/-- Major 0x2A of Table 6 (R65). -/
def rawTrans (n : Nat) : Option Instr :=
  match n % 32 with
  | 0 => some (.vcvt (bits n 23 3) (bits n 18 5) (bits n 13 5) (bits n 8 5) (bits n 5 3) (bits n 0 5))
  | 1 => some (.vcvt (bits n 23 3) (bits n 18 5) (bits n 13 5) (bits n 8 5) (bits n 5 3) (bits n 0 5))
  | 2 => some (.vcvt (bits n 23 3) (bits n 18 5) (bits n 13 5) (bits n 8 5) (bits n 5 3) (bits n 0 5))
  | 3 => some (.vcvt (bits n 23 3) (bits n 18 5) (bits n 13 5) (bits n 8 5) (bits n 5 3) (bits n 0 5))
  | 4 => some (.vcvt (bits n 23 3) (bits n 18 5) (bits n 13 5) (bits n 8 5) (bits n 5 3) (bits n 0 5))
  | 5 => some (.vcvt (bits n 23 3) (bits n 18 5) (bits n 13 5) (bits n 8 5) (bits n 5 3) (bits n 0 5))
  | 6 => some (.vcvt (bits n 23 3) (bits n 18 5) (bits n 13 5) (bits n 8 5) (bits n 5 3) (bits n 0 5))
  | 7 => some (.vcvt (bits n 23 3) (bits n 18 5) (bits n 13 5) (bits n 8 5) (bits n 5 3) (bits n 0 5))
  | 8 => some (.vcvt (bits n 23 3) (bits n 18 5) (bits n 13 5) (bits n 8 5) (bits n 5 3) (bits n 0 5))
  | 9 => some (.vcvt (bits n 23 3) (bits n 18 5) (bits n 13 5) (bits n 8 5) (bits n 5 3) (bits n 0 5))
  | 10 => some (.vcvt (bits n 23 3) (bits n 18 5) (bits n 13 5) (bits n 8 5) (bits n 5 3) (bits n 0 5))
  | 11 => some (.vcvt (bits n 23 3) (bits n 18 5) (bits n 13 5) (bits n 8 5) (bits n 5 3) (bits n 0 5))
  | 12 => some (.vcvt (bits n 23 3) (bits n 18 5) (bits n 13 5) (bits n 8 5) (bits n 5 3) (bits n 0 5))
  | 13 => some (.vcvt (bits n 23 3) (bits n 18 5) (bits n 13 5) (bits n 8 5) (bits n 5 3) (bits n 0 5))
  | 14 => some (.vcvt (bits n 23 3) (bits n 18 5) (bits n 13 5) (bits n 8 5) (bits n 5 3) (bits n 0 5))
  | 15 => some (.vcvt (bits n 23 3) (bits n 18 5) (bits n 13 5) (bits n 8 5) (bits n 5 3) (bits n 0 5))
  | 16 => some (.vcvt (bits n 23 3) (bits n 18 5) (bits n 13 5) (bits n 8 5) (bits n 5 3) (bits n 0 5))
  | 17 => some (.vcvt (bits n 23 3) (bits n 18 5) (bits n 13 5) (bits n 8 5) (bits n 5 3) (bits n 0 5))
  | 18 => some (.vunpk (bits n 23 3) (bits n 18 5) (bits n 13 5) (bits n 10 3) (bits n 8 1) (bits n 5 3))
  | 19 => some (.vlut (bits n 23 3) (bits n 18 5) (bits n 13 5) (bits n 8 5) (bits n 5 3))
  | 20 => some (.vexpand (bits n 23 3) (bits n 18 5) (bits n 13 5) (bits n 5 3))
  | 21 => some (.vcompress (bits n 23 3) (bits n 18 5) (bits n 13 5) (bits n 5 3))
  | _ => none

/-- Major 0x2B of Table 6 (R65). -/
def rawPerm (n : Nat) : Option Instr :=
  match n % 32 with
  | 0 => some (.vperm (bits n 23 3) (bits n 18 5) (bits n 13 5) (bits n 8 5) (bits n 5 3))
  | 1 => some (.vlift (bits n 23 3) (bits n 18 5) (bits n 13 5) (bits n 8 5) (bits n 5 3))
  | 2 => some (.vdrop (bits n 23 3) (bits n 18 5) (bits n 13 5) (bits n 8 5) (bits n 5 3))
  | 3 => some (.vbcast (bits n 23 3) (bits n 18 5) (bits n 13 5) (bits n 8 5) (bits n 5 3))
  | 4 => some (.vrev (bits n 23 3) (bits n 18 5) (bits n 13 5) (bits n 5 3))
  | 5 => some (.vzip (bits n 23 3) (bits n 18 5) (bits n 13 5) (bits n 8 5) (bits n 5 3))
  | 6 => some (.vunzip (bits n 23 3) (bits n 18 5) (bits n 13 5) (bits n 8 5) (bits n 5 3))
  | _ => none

◆ **Exercise**: In the material above, find each line containing the word "Option" and copy it.

◆ **Response for this exercise**:
def rawTrans (n : Nat) : Option Instr :=
def rawPerm (n : Nat) : Option Instr :=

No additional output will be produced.